### Task statement
Where the line with "let fs := fragment body" appears below, start writing out lines exactly, and finish with the line with "end Sys2Proof.Machine", which is included; write out nothing else.

### Provided data
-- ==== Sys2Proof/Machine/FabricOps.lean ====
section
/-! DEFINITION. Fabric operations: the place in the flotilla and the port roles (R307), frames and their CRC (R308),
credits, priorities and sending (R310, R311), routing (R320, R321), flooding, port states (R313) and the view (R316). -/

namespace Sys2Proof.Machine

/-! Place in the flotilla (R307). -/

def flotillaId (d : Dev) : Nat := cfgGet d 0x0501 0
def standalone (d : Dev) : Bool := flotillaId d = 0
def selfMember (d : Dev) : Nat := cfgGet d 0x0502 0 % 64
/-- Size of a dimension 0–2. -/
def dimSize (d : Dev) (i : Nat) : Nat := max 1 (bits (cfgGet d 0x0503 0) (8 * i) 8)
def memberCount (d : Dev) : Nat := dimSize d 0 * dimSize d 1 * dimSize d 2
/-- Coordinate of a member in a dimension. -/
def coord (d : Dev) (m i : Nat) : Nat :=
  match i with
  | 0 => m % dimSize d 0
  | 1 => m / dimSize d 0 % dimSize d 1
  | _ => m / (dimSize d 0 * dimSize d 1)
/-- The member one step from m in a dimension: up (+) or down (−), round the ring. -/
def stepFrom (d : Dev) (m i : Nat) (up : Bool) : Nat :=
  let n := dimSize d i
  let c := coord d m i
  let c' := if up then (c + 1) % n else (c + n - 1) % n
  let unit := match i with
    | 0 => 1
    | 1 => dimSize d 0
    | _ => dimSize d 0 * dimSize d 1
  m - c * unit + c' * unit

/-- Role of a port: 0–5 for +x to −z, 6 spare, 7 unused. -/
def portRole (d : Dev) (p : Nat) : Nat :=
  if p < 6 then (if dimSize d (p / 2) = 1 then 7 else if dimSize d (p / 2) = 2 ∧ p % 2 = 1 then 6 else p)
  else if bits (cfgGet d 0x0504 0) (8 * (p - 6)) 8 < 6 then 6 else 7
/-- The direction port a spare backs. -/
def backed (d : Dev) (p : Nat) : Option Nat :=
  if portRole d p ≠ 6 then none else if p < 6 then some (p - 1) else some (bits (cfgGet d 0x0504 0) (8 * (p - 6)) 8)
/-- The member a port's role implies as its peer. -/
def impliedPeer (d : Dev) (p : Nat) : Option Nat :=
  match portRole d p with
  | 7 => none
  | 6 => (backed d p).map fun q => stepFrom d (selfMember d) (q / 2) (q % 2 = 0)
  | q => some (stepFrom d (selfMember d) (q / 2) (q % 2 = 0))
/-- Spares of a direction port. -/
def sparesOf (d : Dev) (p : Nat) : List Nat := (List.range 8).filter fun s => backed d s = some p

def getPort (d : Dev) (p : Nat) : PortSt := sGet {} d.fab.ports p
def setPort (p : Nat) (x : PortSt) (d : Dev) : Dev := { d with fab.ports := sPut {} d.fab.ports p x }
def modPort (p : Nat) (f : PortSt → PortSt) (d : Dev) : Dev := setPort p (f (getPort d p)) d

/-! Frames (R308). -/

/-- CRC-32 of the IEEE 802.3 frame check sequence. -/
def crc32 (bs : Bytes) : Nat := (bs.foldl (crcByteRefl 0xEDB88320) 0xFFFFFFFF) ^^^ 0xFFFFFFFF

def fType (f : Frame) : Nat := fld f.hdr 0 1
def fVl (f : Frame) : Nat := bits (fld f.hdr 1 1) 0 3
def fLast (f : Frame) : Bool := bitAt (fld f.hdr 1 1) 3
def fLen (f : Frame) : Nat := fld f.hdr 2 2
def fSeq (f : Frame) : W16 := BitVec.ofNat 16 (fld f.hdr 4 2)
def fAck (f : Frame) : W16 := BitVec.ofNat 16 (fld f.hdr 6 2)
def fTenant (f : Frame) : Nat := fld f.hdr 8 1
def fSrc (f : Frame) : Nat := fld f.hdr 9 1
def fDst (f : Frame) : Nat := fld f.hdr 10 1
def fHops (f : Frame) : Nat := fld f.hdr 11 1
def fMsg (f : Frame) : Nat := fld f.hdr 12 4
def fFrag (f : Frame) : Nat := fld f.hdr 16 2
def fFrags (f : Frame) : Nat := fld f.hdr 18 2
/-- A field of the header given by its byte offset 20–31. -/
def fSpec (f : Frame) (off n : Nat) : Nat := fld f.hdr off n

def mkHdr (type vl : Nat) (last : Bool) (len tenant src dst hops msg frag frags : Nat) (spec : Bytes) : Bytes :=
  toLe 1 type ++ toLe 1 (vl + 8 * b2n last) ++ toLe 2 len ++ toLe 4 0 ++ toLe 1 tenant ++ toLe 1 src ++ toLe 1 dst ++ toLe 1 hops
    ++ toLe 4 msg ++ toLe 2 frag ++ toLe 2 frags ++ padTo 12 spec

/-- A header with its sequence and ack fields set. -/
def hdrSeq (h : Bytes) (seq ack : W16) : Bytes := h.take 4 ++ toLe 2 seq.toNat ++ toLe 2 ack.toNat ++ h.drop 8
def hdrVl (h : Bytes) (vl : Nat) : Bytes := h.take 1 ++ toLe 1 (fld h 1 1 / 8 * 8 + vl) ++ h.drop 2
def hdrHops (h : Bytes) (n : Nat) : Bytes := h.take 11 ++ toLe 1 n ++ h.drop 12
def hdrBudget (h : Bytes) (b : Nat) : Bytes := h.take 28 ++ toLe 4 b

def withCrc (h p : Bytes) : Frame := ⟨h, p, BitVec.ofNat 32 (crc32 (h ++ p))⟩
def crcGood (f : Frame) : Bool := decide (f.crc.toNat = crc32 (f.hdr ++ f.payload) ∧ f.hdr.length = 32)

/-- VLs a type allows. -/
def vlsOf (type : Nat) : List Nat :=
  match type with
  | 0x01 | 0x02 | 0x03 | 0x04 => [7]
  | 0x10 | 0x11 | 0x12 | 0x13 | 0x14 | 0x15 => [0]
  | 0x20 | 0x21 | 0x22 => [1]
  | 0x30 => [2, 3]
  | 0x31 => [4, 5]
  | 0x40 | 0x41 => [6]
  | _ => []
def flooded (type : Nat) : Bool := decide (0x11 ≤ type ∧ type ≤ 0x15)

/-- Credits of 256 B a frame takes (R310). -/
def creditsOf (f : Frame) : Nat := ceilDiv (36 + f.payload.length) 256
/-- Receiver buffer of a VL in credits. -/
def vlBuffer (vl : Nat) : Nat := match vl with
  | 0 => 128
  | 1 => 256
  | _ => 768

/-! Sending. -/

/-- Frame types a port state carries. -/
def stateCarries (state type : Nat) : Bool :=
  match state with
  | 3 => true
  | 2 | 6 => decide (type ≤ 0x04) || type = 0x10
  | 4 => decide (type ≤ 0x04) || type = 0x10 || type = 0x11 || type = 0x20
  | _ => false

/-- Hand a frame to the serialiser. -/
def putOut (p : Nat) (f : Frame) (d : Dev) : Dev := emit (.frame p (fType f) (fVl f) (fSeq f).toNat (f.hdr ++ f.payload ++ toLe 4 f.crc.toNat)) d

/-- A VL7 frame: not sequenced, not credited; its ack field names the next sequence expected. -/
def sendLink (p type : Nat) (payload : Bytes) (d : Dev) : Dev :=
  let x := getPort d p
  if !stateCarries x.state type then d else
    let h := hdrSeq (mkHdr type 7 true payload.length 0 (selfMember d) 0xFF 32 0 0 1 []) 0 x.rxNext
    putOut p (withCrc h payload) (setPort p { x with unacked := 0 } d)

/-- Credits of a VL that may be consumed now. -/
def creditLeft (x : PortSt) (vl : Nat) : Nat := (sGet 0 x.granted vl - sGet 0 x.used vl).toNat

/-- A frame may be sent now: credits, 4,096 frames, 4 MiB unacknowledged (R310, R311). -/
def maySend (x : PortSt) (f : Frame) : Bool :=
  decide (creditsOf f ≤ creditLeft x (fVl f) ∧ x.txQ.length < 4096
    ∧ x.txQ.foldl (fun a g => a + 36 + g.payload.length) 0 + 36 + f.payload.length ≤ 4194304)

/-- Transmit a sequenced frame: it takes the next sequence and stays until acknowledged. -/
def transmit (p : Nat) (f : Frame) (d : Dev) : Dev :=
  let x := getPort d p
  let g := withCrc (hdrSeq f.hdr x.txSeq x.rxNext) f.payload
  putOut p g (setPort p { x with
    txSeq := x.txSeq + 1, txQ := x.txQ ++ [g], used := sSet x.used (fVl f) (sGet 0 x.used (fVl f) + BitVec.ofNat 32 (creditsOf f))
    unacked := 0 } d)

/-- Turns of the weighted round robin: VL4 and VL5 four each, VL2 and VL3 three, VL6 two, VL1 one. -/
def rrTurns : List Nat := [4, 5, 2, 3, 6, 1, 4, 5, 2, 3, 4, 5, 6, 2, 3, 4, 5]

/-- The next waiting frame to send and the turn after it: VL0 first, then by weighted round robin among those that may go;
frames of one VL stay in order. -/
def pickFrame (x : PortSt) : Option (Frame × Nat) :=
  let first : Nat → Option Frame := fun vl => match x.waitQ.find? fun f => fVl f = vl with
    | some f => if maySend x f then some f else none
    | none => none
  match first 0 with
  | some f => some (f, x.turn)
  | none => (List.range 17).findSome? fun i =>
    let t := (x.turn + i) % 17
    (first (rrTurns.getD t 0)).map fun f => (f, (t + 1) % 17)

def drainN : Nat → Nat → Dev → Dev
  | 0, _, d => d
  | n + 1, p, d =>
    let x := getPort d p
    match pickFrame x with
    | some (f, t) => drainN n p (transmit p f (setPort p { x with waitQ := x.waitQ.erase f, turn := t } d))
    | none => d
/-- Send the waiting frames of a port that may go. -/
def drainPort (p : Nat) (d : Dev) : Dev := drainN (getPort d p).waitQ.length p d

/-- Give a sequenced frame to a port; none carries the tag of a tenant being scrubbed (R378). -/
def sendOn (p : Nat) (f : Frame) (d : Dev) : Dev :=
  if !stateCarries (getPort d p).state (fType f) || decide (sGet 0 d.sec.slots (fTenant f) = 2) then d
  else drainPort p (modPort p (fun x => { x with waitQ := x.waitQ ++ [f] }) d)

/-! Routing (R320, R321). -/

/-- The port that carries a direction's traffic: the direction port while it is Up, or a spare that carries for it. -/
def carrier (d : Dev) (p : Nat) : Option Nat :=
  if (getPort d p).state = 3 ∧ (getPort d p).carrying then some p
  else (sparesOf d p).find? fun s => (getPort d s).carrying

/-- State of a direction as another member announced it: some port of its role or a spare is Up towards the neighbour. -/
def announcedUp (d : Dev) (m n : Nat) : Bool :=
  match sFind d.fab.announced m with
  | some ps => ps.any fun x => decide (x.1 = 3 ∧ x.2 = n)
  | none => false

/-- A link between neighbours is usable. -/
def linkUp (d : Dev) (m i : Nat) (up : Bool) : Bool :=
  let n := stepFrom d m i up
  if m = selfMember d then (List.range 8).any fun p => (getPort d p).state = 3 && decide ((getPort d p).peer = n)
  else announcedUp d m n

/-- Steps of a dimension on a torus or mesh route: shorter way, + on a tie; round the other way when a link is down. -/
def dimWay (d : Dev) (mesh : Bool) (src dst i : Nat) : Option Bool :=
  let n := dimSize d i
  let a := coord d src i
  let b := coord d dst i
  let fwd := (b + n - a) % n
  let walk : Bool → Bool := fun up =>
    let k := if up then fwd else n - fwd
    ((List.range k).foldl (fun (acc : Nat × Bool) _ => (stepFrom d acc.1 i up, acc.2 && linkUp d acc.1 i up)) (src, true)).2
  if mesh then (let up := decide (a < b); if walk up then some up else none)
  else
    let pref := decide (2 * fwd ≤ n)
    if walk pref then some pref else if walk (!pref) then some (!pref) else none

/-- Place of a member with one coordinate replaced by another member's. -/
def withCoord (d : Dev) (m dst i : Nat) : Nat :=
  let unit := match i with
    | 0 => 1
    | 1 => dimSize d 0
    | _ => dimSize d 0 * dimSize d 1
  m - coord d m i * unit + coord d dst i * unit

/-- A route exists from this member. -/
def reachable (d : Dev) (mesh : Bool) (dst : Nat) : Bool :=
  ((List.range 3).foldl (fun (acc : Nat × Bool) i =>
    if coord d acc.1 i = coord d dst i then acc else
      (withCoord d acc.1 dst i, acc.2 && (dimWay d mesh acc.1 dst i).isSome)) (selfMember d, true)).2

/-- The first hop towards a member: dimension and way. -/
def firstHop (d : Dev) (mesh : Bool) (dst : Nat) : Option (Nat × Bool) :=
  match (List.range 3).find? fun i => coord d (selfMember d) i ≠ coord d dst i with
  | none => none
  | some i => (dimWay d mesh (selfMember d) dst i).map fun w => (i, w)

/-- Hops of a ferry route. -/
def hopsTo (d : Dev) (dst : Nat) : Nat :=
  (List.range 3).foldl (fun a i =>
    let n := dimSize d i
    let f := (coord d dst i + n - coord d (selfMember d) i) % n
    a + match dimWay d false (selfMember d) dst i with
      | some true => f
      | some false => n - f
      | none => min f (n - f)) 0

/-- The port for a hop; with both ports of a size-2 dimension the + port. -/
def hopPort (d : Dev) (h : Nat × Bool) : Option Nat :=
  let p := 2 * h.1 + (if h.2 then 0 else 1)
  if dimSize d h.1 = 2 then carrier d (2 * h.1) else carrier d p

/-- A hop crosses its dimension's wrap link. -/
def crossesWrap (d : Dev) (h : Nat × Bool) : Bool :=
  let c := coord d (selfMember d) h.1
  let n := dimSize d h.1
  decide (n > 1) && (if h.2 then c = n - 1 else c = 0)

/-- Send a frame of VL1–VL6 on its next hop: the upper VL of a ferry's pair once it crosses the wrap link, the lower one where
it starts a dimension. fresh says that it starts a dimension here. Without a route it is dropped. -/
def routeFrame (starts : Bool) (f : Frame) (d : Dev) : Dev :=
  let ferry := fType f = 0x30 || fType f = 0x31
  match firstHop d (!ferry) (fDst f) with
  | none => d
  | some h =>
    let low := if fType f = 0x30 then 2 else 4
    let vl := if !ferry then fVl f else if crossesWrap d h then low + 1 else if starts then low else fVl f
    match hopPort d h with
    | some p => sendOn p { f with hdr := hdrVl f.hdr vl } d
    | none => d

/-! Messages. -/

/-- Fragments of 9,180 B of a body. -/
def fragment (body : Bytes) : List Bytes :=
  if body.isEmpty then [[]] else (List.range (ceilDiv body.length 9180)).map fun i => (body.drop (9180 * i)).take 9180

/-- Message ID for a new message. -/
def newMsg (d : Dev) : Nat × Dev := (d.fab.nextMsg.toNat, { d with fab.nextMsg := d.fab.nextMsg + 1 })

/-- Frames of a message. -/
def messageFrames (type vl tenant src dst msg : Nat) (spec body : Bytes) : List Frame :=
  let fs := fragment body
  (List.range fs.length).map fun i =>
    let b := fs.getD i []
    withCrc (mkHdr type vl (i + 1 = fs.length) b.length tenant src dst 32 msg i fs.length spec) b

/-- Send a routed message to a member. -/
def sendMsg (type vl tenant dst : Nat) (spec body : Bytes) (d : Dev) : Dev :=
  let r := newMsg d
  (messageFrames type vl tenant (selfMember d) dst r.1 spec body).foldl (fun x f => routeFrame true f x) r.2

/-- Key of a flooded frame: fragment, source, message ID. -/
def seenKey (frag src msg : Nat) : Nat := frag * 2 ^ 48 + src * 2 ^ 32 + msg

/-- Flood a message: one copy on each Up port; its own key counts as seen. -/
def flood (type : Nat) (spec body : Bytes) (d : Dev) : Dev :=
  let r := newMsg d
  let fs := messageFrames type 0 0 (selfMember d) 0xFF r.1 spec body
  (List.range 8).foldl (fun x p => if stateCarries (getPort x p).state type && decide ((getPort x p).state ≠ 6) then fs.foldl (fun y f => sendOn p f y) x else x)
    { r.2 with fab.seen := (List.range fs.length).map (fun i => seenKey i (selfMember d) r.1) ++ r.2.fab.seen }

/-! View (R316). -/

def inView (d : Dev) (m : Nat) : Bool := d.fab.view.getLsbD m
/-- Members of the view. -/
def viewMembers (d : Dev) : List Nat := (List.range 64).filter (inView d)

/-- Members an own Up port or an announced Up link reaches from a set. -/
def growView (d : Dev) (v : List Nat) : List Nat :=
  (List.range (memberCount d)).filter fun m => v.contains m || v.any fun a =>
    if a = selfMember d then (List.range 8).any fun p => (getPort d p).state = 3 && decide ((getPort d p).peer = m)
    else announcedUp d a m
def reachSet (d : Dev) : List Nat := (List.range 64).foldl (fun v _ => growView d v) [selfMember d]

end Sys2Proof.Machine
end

### Response to this task
  let fs := fragment body
  (List.range fs.length).map fun i =>
    let b := fs.getD i []
    withCrc (mkHdr type vl (i + 1 = fs.length) b.length tenant src dst 32 msg i fs.length spec) b

/-- Send a routed message to a member. -/
def sendMsg (type vl tenant dst : Nat) (spec body : Bytes) (d : Dev) : Dev :=
  let r := newMsg d
  (messageFrames type vl tenant (selfMember d) dst r.1 spec body).foldl (fun x f => routeFrame true f x) r.2

/-- Key of a flooded frame: fragment, source, message ID. -/
def seenKey (frag src msg : Nat) : Nat := frag * 2 ^ 48 + src * 2 ^ 32 + msg

/-- Flood a message: one copy on each Up port; its own key counts as seen. -/
def flood (type : Nat) (spec body : Bytes) (d : Dev) : Dev :=
  let r := newMsg d
  let fs := messageFrames type 0 0 (selfMember d) 0xFF r.1 spec body
  (List.range 8).foldl (fun x p => if stateCarries (getPort x p).state type && decide ((getPort x p).state ≠ 6) then fs.foldl (fun y f => sendOn p f y) x else x)
    { r.2 with fab.seen := (List.range fs.length).map (fun i => seenKey i (selfMember d) r.1) ++ r.2.fab.seen }

/-! View (R316). -/

def inView (d : Dev) (m : Nat) : Bool := d.fab.view.getLsbD m
/-- Members of the view. -/
def viewMembers (d : Dev) : List Nat := (List.range 64).filter (inView d)

/-- Members an own Up port or an announced Up link reaches from a set. -/
def growView (d : Dev) (v : List Nat) : List Nat :=
  (List.range (memberCount d)).filter fun m => v.contains m || v.any fun a =>
    if a = selfMember d then (List.range 8).any fun p => (getPort d p).state = 3 && decide ((getPort d p).peer = m)
    else announcedUp d a m
def reachSet (d : Dev) : List Nat := (List.range 64).foldl (fun v _ => growView d v) [selfMember d]

end Sys2Proof.Machine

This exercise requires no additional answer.